An open empirical study on autonomous document editing with Google Gemini 3 Flash. The Pareto-optimal tool design matches a 24-tool baseline at 100% pass rate while cutting tokens by ~54% and tool calls by ~60%. An 83-tool “bloated” workflow collapses to 0% on the hardest scenarios — not from Lost-in-the-Middle, but from parameter confusion across inflated literal enums.

Below: research questions, the 20 workflow configurations, per-step metrics across 13 benchmark scenarios, and the design rationale behind the production default (P / S).

Jump to results ↓ Read the write-up →

Context

This benchmark is the testbed for a master’s thesis at HFT Stuttgart: Agent-Driven Voice-Only Interfaces — Evaluation of Tool-Granularity, Tool-Bloat and Workflow-Constraints on an Agent-First Document Editor. Data is being re-collected and published openly as the workflow set evolves.

Research questions

FF1 – Agent-First Architecture: What architectural requirements must a document editor fulfill to support reliable autonomous agent operation?
FF2 – Tool Bloat: How does the number of simultaneously available tools in the context window affect execution accuracy, and can dynamic tool restriction (Active Discovery) reduce the error rate?
FF3 – Workflow Restrictions: How effectively do architecturally enforced verification loops (ReAct, FSM) reduce error rates compared to unregulated environments?
FF4 – Tool Granularity: How does the choice between atomic primitives, composite macros, and bulk operations affect execution accuracy and latency?

Evaluation framework

The benchmarking engine (benchmark.py) autonomously runs tasks across all workflow configurations using Google Gemini 3 Flash as the LLM backend. For each step, it provisions a fresh document, sends a prompt to the agent, and compares the resulting HTML against a reference using Levenshtein distance after DOM normalization (BeautifulSoup4). Full tool-call traces are exported as JSON for qualitative analysis.

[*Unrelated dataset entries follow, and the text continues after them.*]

/-! ### Commits and frames (R257 to R262) -/

/-- Line now being scanned, counted from the first active line. -/
def dispLine (s : State) : Nat :=
  let t := s.disp.committed.timing
  since s s.disp.frameAt * tPixel t / 100000 / max 1 (tHtotal t)

/-- A commit takes effect (R262): what changed decides whether video stops. -/
def commitApply (st : DispState) (s : State) : State :=
  let old := s.disp.committed.timing
  let t := st.timing
  let s := dispMod (fun d => { d with committed := st, flipDue := true, scanning := Vector.replicate 4 none }) s
  if !s.disp.enabled then s else
  let mode := old.toNat % 2 ^ 169 != t.toNat % 2 ^ 169
  let s := dispMod (fun d => { d with modeChanged := d.modeChanged || mode }) s
  let link := dpChoose t s.disp.sink != some (s.disp.rate, s.disp.lanes) || tSsc old != tSsc t
  if (s.disp.train == .trained || s.disp.train == .setup || s.disp.train == .clock || s.disp.train == .equal) && mode && link then trainStart (dssRelock (dispMod (fun d => { d with stopped := true }) s))
  else if tPixel old != tPixel t then dssRelock (dispMod (fun d => { d with stopped := true }) s)
  else s

/-- The vertical blank that follows the frame in progress (R257, R258), with the main stream attributes of the next frame (R247). -/
def verticalBlank (s : State) : State :=
  let d := s.disp
  if !d.enabled || d.stopped then s else
  let s := match d.pending.find? fun p => p.1 == (d.frame + 1).toNat with
    | none => s
    | some (n, st) => commitApply st (dispMod (fun d => { d with pending := d.pending.filter fun p => p.1 != n }) s)
  dispMod (fun d => { d with msa := some d.committed.timing }) s

/-- A layer misses its deadline (R260, R261); a layer that is not fetched raises none (R264). -/
def layerUnderrun (n line : Nat) (s : State) : State :=
  let d := s.disp
  let l := vget d.committed.layers n
  let dark := d.storeDark && (layerSource s l n).any fun x => inStore s x.1
  if !d.enabled || d.stopped || !lOn l || bitAt d.off n || dark || tVactive d.committed.timing ≤ line then s else
  raise 0x8A 0 0x0700 (le 4 n ++ le 4 line ++ le 4 d.frame.toNat)
    (dispMod (fun d => { d with off := setBit d.off n true, underruns := vmod d.underruns n fun u => wrapAdd 16 u 1 }) s)

/-- Layers whose reads are denied from a line on (R261). -/
def layersDenied (line : Nat) (s : State) : State :=
  (List.range 4).foldl (fun s n => if layerDenied s n then layerUnderrun n (max line (fld (vget s.disp.committed.layers n) 111 96)) s else s) s

/-- Scan-out cannot read a word of the store: an underrun of the layer that it belongs to (R277). -/
def headLoses (a : Addr) (s : State) : State :=
  (List.range 4).foldl (fun s n =>
    let l := vget s.disp.committed.layers n
    match layerSource s l n with
    | none => s
    | some (base, stride, _) =>
      if base ≤ a && a < base + stride * lH l then layerUnderrun n (fld l 111 96 + (a - base) / max 1 stride) s else s) s

/-- STORE_ACCESS_ISSUE (R277, R280, R281, R285): a channel's next access, and what its reader does with a word that cannot be read. -/
def storeIssue (ch : Nat) (arrivals : List StoreReq) (e : Ecc) (s : State) : State :=
  if nCh s.grade ≤ ch then s else
  match storePick ch arrivals s with
  | (s, none) => s
  | (s, some (r, a)) =>
    let e := eccOf s r a e
    let s := eccTake ch r.rank a e s
    if e != .uncorrectable then s
    else if r.write then writeLost a s
    else if r.rank = 2 then headLoses a s else if r.rank = 3 then contextLost a s else s

/-- The first active line of a frame (R256, R259, R260, R262, R264). -/
def frameStart (s : State) : State :=
  let d := s.disp
  if !d.enabled || d.train != .trained || !dssLocked s then s else
  let s := dispMod (fun d => { d with
    frame := d.frame + 1, frameAt := s.cyc, off := 0, stopped := false, flipDue := false, modeChanged := false, storeDark := s.power.state == .quiet
    lastFlip := if d.flipDue then now s else d.lastFlip
    scanning := Vector.ofFn fun n =>
      let l := vget d.committed.layers n
      if lOn l && lDens l != 0 then (vget s.dens (lDens l - 1)).latest else none }) s
  let s := if d.flipDue then raise 0x88 0 0x0700 (le 4 s.disp.frame.toNat) s else s
  let s := if d.modeChanged then raise 0x8B 0 0x0700 (le 1 s.disp.rate ++ le 1 s.disp.lanes ++ le 2 0 ++ le 4 s.disp.frame.toNat) s else s
  layersDenied 0 s

/-- The head is still reading the sink's capabilities, which training follows (R249). -/
def sinkAsked (s : State) : Bool := s.disp.sink.isNone && s.disp.aux.any fun a => a.cmd.isNone && a.kind == 0 && a.addr == 0

/-- UNIT.REINIT of the head (R265). -/
def dispReinit (s : State) : State :=
  (fun s => if sinkAsked s then s else trainStart s) (dispMod (fun d => { d with staged := d.committed, pending := [], stopped := true, train := .off, pattern := 0, tries := 0 }) s)

/-! ### Verbs (R268) -/

/-- DISP.TIMING (R257): reserved bits read 0. -/
def vDispTiming : Verb where
  op := 0x0D01
  fits := fun s h => isA s .disp h
  act := fun c s => ok (dispMod (fun d => { d with staged := { d.staged with timing := setFld (setFld (argW c 0 256) 175 169 0) 255 200 0 } }) s)

/-- DISP.LAYER (R257): reserved bits read 0. -/
def vDispLayer : Verb where
  op := 0x0D02
  fits := fun s h => isA s .disp h
  checks := fun c _ => [badArg (3 < argN c 0 1)]
  act := fun c s =>
    let l := setFld (setFld (argW c 16 256) 63 55 0) 255 152 0
    ok (dispMod (fun d => { d with staged := { d.staged with layers := vmod d.staged.layers (argN c 0 1) fun _ => l } }) s)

Error classification (Lu et al., 2025)

Every error is categorized into one of three types:

Planning errors: Agent selected a locked tool or aborted – detected via SYSTEM INTERCEPT responses and abort_task calls
Execution errors: Agent selected the correct tool but passed invalid parameters – detected via backend validation errors
Response generation errors: All tool calls succeeded, but the final document deviates from the reference – the agent misunderstood the task

Workflow configurations

The Agent Scratchpad (persistent memory with self-conditioning detection, three tools plan_tasks / mark_task_done / abort_task) is active in workflows A–K and O. Workflows L, M, N, P, Q, R, S, and T disable it entirely — promoting the scratchpad from controlled constant to experimental variable along the 2×2 isolation matrix (verification × granularity).

Workflow	Tools (exposed / initial)	Mechanism	Tests
A Baseline	24 / 24	All primitive tools, no restrictions, neutral scratchpad	Unregulated baseline
B Bloat	83 / 83	`format_text` replaced with 46 atomic endpoints + 12 macros, expanded literal enums	Schema bloat, literal-enum confusion
C Discovery	27 / 10	On-demand `discover_tools` unlocks mutations	Active tool acquisition (MCP-Zero)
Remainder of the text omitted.